Wednesday, December 19, 2012

Anyone Can Be a Detective

It's probably new to no one except me that Google has a reverse image search function, meaning that you can plug the image into the search bar, and if that picture is anywhere on the internet, Google will be able to find it. I learned that from Nev on Catfish.

This week, I decided to go Encyclopedia Brown on this guy's ass. "Kevin" had contacted me online a few years ago and sent his picture. We spoke for a few days, and then he started getting weird. He had a ridiculous obsession with girls in boyshorts. And would inexplicably send me pictures of girls...in boyshorts, most of them of a female "friend" of his. I started to get creeped out and stopped talking to him.

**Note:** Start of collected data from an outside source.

-- ==== Sys2Proof/Machine/Flags.lean ====
section
/-! DEFINITION. The block has no flags (10_state.md R32): this file holds its status outputs (R31), its logical
states (R30), the fault bits (60 R175) and ADDX's overflow test (41 R121). -/

namespace Sys2Proof.Machine

/-- `halted = (latch.valid = 0) and (pc >= PROG_LEN)` (R31). -/
def State.halted (s : State) : Bool := !s.latch.valid && decide (s.progLen ≤ s.pc)

/-- `faulted = (fault /= 0)` (R31). -/
def State.faulted (s : State) : Bool := decide (s.fault ≠ 0)

/-- `runnable`: not halted and not faulted (R31); the value `step()` returns (40 R111). -/
def State.runnable (s : State) : Bool := !s.halted && !s.faulted

/-- `raster_full`: `wr_idx = NCELL` (45 R137). -/
def State.rasterFull (s : State) : Bool := decide (s.wrIdx.toNat = Config.NCELL)

/-- The document's three logical states (R30). -/
inductive LogicalState where
  | idle
  | executing
  | halted
deriving DecidableEq, Repr

/-- The engine is in exactly one logical state, given by these predicates (R30). -/
def State.logicalState (s : State) : LogicalState :=
  if s.latch.valid then .executing
  else if s.pc < s.progLen then .idle
  else .halted

/-- The bit of `fault` a cause sets (R175). -/
def FaultCause.mask : FaultCause → BitVec 3
  | .illegalInstruction => 0b001
  | .accOverflow => 0b010
  | .contractViolation => 0b100

/-- The cause code of a fault (R175). -/
def FaultCause.code : FaultCause → Nat
  | .illegalInstruction => 0
  | .accOverflow => 1
  | .contractViolation => 2

/-- `fault[f]`: the bit a cause is recorded in. -/
def State.hasFault (s : State) (f : FaultCause) : Bool := s.fault.getLsbD f.code

/-- The mathematical sum an ADDX commit forms (R121, R122). -/
def addxSum (s : State) (delta : Int) : Int := s.acc + delta

/-- The sum leaves ACC_W bits, so the commit raises ACC_OVERFLOW (R121). -/
def addxOverflows (s : State) (delta : Int) : Bool := !decide (IntFits s.params.accW (addxSum s delta))

end Sys2Proof.Machine
end

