-- ==== Sys2Proof/Machine/Ports.lean ====
section
/-! DEFINITION. The block's output ports and trace record (10_state.md R40, R41; 60_exceptions.md R184). -/

namespace Sys2Proof.Machine

/-- The outputs of R40 but `disp_rdata`, for a block of the given parameters. Each is a combinational function of the
registers and of `prog_len` (R41); a port carries the bits of its register (R40). -/
structure Outputs (p : Params) where
  imemAddr : BitVec p.pcW
  acc : BitVec p.accW
  pcOut : BitVec p.pcW
  cycleOut : BitVec p.cycleW
  halted : Bool
  runnable : Bool
  faulted : Bool
  fault : BitVec 3
  latchValid : Bool
  latchOp : BitVec 1
  wrIdxOut : BitVec 8
  rasterFull : Bool
deriving DecidableEq, Repr

/-- The trace output `latch_op`: the register while the latch is full, 0 otherwise (R40, D23). -/
def State.latchOpOut (s : State) : BitVec 1 := if s.latch.valid then opBit s.latch.op else 0

/-- The outputs the block drives between two edges (R40, R41). -/
def State.outputs (s : State) : Outputs s.params where
  imemAddr := BitVec.ofNat s.params.pcW s.pc
  acc := BitVec.ofInt s.params.accW s.acc
  pcOut := BitVec.ofNat s.params.pcW s.pc
  cycleOut := BitVec.ofNat s.params.cycleW s.cycle
  halted := s.halted
  runnable := s.runnable
  faulted := s.faulted
  fault := s.fault
  latchValid := s.latch.valid
  latchOp := s.latchOpOut
  wrIdxOut := s.wrIdx
  rasterFull := s.rasterFull

/-- The input `imem_rdata` as program memory drives it for the address on `imem_addr` (R40, R42). -/
def State.imemRdata (s : State) : Word := s.programWord s.pc

/-- `disp_rdata` for a host read at `disp_raddr`: the cell, or 0 at or beyond NCELL (R40, R56). The read has no side
effect (45 R137). -/
def State.dispRdata (s : State) (raddr : BitVec 8) : Bool := s.cell raddr.toNat

/-- The per-cycle trace record of R184 (D23). -/
structure TraceRecord (p : Params) where
  cycleOut : BitVec p.cycleW
  pcOut : BitVec p.pcW
  acc : BitVec p.accW
  latchValid : Bool
  latchOp : BitVec 1
  fault : BitVec 3
  wrIdxOut : BitVec 8
deriving DecidableEq, Repr

/-- Read between two edges, the trace record for the cycle about to run (R184). It changes no state. -/
def State.trace (s : State) : TraceRecord s.params where
  cycleOut := BitVec.ofNat s.params.cycleW s.cycle
  pcOut := BitVec.ofNat s.params.pcW s.pc
  acc := BitVec.ofInt s.params.accW s.acc
  latchValid := s.latch.valid
  latchOp := s.latchOpOut
  fault := s.fault
  wrIdxOut := s.wrIdx

end Sys2Proof.Machine
end

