section
/-! PROOFS. What the host's load leaves (46_host_driver.md R150, 70_reset_and_hazards.md R193), and the registers after
an edge with `rst = 1` (R190). -/

namespace Sys2Proof.Machine

/-! ### Loading a program -/

/-- A program whose length PC_W bits can hold is loaded from index 0, with the registers reset. -/
theorem load_of_lt {s : State} {ws : List Word} (h : ws.length < 2 ^ s.params.pcW) :
    s.load ws = .ok (State.resetFor s.params (Memory.ofWords [] 0 ws) ws.length s.freeDraws) := if_pos h

theorem load_of_ge {s : State} {ws : List Word} (h : 2 ^ s.params.pcW ≤ ws.length) :
    s.load ws = .error .programTooLong := if_neg (Nat.not_lt.mpr h)

/-- The words below PROG_LEN are the loaded ones, in their order. -/
theorem program_resetFor_ofWords (p : Params) (ws : List Word) (free : Nat) :
    (State.resetFor p (Memory.ofWords [] 0 ws) ws.length free).program = ws := by
  refine List.ext_getElem (by simp [State.program, State.resetFor]) fun k _ hk => ?_
  simp only [State.program, List.getElem_map, List.getElem_range]
  exact programWord_resetFor_ofWords p free (List.getElem?_eq_getElem hk)

/-! ### The obligations -/

/-- Settles O7: the loaded image reads back as the program (`program_resetFor_ofWords`) and is canonical. -/
theorem loadPlacesTheProgram : Obligations.LoadPlacesTheProgram := fun s ws =>
  ⟨fun h => ⟨_, load_of_lt h, rfl, program_resetFor_ofWords s.params ws s.freeDraws, rfl, wf_ofWords ws wf_nil 0⟩,
    load_of_ge⟩

/-- Settles O11: the edge answers `State.applyReset`, whose registers are the reset values. -/
theorem resetEdgeLeavesResetValues : Obligations.ResetEdgeLeavesResetValues := fun s stepIn =>
  ⟨s.applyReset, clockEdge_reset s stepIn, applyReset_acc s, applyReset_pc s,
    congrArg Latch.valid (applyReset_latch s), congrArg Latch.cnt (applyReset_latch s),
    applyReset_cycle s, applyReset_fault s, applyReset_cell s, applyReset_wrIdx s,
    applyReset_imem s, applyReset_progLen s, applyReset_params s⟩

end Sys2Proof.Machine
end

section
/-! PROOFS. The two starts of a run that the model itself gives: a block right after reset (70_reset_and_hazards.md
R190), and a state with one word placed where its next step fetches (log 6). -/

namespace Sys2Proof.Machine

variable (s : State)

/-! ### A placed word -/

/-- A word has 32 bits, so its number is cut to itself. -/
theorem withFetchWord_32 (w : Nat) : s.withFetchWord 32 w = s.placeInstr (BitVec.ofNat 32 w) :=
  congrArg s.placeInstr (BitVec.eq_of_toNat_eq (by simp))

/-- PROG_LEN is raised above the place where it is not. -/
theorem placeIndex_lt_placeInstr_progLen (w : Word) : s.placeIndex < (s.placeInstr w).progLen := by
  rw [placeInstr_progLen]
  split
  next h => exact h
  next => exact Nat.lt_succ_self _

After my radio silence, he sent an email telling me that he had sent me a fake picture, and he actually wasn't who he said he was. He had sent a picture of his friend. My response was, "Well, can you fix me up with that guy," because he was pretty cute. And he answered, "Yeah, I guess I can ask if he'll talk to you." About a day later, I received a message from a "Mike". I was pretty sure that it was the same guy as "Kevin", but at this point, it was kind of amusing.

Needless to say, I stopped talking to both Kevin and/or Mike within a day or so because he and/or they were just plain weird.

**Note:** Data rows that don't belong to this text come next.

-- ==== Sys2Proof/Syntax.lean ====
section
/-! DEFINITION. The block's commands: one constructor per row of spec/opcode_table.json, in its order. The operands are
this model's (the table gives none): which unit, what value is written, and what the device observes at the event
(a pixel position, a measured slack, received bytes, an ECC finding), as each docstring's rule describes it. -/

namespace Sys2Proof


/-- The seven requester classes of R111, highest priority first. -/
inductive VClass where
  | beam | eyelet | sound | core | bobbin | host | scrub
deriving DecidableEq, Repr

/-- What the ECC check finds in a word read from Vellum or core-local memory, with its syndrome (R105): a single-bit
error, or an error it cannot correct. -/
inductive Ecc where
  | ce (syndrome : Byte)
  | ue (syndrome : Byte)
deriving DecidableEq, Repr

/-- How an I2C transaction ends (R611, R612): with its bytes, by a NACK of a byte, by an arbitration loss, or by a stuck bus. -/
inductive I2cEnd where
  | ok (rx : List Byte)
  | nack (idx : BitVec 6)
  | arbLost
  | busStuck
deriving DecidableEq, Repr

/-- What the boot flash holds in a slot (R223, R224), and whether an uncorrectable error meets the copy of its header or of
its body into local memory. -/
structure FlashSlot where
  header : List Byte
  body : List Byte
  headerErr : Bool
  bodyErr : Bool
deriving DecidableEq, Repr

/-- Who makes an access to a register page: a core, a Bobbin channel, or the host in its configuration space. -/
inductive Who where
  | core (n : Core)
  | bobbin (n : BobCh)
  | host
deriving DecidableEq, Repr
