-- ==== Sys2Proof/Machine/RegTable.lean ====
section
/-! DEFINITION. The register map of R758 with the layouts of the chapters' register tables: for each register (or
array of registers) its address, the masks of its RW, W1C, W1S and RC bits, the mask of every bit that reads back, and
its value after cold reset (R5). Written from the Registers sections of spec/. Two ranges of keys are the model's own
(DESIGN CHOICE, assumption 4): the interrupt bank of core c at 0x5000_0000 + 0x1000 c, and the voice window registers
of voice v at 0x5002_0000 + 0x40 v. -/

namespace Sys2Proof.Machine

/-- One row of the register map: an array of cnt × cnt2 registers. -/
structure RegSpec where
  base : Nat
  cnt : Nat
  step : Nat
  cnt2 : Nat
  step2 : Nat
  rw : Nat
  w1c : Nat
  w1s : Nat
  rc : Nat
  vis : Nat
  reset : Nat
deriving DecidableEq, Repr
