/-- What leaves the device at its pins and links: the model's own record (assumption 5). -/
inductive Output where
  /-- An FSYNC ball drives a level, or goes high-impedance (none) (R87, R91). -/
  | fsync (port : Port) (level : Option Bool)
  /-- A write to host memory by the bus master, none for a byte it does not enable. -/
  | hostWrite (addr : Nat) (bytes : List (Option Byte))
  /-- An MSI: its vector, and the address and message data it is sent with (R220, R246). -/
  | msi (vector : Nat) (addr : BitVec 64) (data : Nat)
  /-- A completion TLP of a host read: data, poisoned or not (R110, R246). -/
  | hostRead (bytes : List Byte) (poisoned : Bool)
  /-- The lanes of a DSI link go to a state, coded as BMO_STATx.LINK (R473, R474, R484). -/
  | dsiLanes (link : Fin 4) (state : Nat)
  /-- A DSI link starts its HS clock, with its lane order and polarities (BMO_LANEx) (R469, R474). -/
  | dsiStart (link : Fin 4) (map pol : Nat)
  /-- A DSI link sends the initial deskew (R469, R474). -/
  | dsiDeskew (link : Fin 4)
  /-- A DSI link sends a sync packet in a virtual channel: VSS, or HSS (R475). -/
  | dsiSync (link : Fin 4) (vc : Nat) (vss : Bool)
  /-- A DSI link sends the pixel packet of a line in a virtual channel: with its DCS command byte in command mode, in a format
  (BMO_CTRLx.FMT), its pixels (R475, R477). -/
  | dsiLine (link : Fin 4) (vc line : Nat) (dcs : Option Nat) (fmt : Nat) (px : List Rgb)
  /-- A DSI link sends a blanking packet (0x19), to the byte clock edge of pixel HACTIVE (R476). -/
  | dsiBlank (link : Fin 4) (vc : Nat)
  /-- A DSI link ends an HS transmission with an EoTp (0x08) (R476). -/
  | dsiEotp (link : Fin 4)
  /-- The data lanes of a DSI link spend the time to the next packet in LP-11, or it is filled with blanking packets (R476, R477). -/
  | dsiRest (link : Fin 4) (lp : Bool)
  /-- A DSI link sends a command packet in a virtual channel, in HS or by LPDT (R482). -/
  | dsiCommand (link : Fin 4) (vc : Nat) (hs : Bool) (packet : List Word)
  /-- An output port sends a frame in the I2S or the TDM form: the slots as W-bit words (R494, R520, R521). -/
  | audio (port : Fin 3) (i2s : Bool) (w : Nat) (slots : List Nat)
  /-- The outputs of an audio port: 0 high-impedance, 1 low, 2 driving (R524). -/
  | audioPins (port : Fin 3) (state : Nat)
  /-- The bus master asks host memory for bytes (R582). -/
  | hostAsk (addr len : Nat)
  /-- A UART sends a character: its bits from the start bit on, and the bit period in ticks (R598). -/
  | uart (u : Fin 2) (bits : List Bool) (period : Nat)
  /-- The boot-flash master starts a transaction (R606). -/
  | flash (t : FlashTx)
  /-- An I2C master starts a transaction (R611): what it does on the bus, and the ticks that SCL is low and high (R610). -/
  | i2c (m : Fin 4) (ops : List I2cOp) (low high : Nat)
  /-- A unit request of R586's table is raised. -/
  | unitRequest (sel : Nat)
  /-- A data register leaves at TDO: its length in bits and its value (R716). -/
  | tdo (len val : Nat)
  /-- A host request completes with Unsupported Request (R248, R250). -/
  | unsupported
  /-- What the QSPI slave drives in a frame after the turnaround clock (R270): bytes of 0xFF that the host waits, then nibbles, bit 3
  of each on HQ_IO3. -/
  | qspiFrame (wait : Nat) (nibbles : List (BitVec 4))
  /-- Every signal ball goes high-impedance, the host link's among them or not (R736 to R738). -/
  | ballsFloat (host : Bool)
  /-- A command of the boot flash without an address: 0x66 and 0x99, the flash reset (R228, R608), and 0x06, write enable. -/
  | flashCode (code : Nat)
  /-- A read of the boot flash from an address (R228, R237, R238). -/
  | flashRead (addr len : Nat)
  /-- The erase of a 64 KiB slot of the boot flash, and the programming of bytes from an address on (R237): its page programs, with
their write enables and status reads (R608). -/
  | flashErase (addr : Nat)
  | flashProgram (addr : Nat) (bytes : List Byte)
deriving DecidableEq, Repr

Going through some old emails for blog material, I came across the Kevin/Mike exchange and the guy's picture. Wondering who this guy might be, I plugged his image into Google. And his linkedin picture came up. [Just a note: no fairy-tale ending here, the real Kevin/Mike is married.]

Let's break down the facts, ma'am. Fake Kevin/Mike had about 8 pictures of this guy, and the female friend, AND the two of them together. So, it had to have been someone who had access to these pictures somehow. It was most likely someone that he knew. Doing a little bit more research from the name on the linkedin profile, I discovered real Kevin/Mike's facebook page and that he was married to the "female friend". Now, here was the dilemma. I would want to know if someone was sending my picture to strangers on the internet and claiming that it was me. I would especially want to know if he was sending pictures of my wife! But, I would also be kind of creeped out if some random girl Ace Ventura-ed me.

Not usually one to be embarrassed, I believed that the right thing to do would be to let real Kevin/Mike know about fake Kevin/Mike. And so, I sent him this:

"Hi! You don't know me personally. This is very weird and random, but I thought that you should know. I know I would want to! A couple of years ago, I met a guy online. He told me that his name was Kevin and he sent me your picture AND a picture of your wife. As we talked more, he sent me more and more pictures of you two, so I think that it must be someone that you know. We only talked for a couple of days because he started to seem sketchy, so I ultimately stopped talking to him.
I reversed google image searched you so that I could tell you because I think that if a friend of mine was sending out my picture and pictures of my wife to random strangers on the internet, I would want to know that. I can give you more information if you need or want it. Or you can just ignore this message which is ok too. I just wanted to let you know."

I'm not sure if I'll hear back from the real Kevin/Mike. But, hopefully, I have rid the world of one more lying liar. I can't help but think that real Kevin/Mike's wife in her boyshorts is smiling at me from somewhere else...or maybe she's horrified by the whole ordeal because her husband is showing her racy pictures to all of his friends.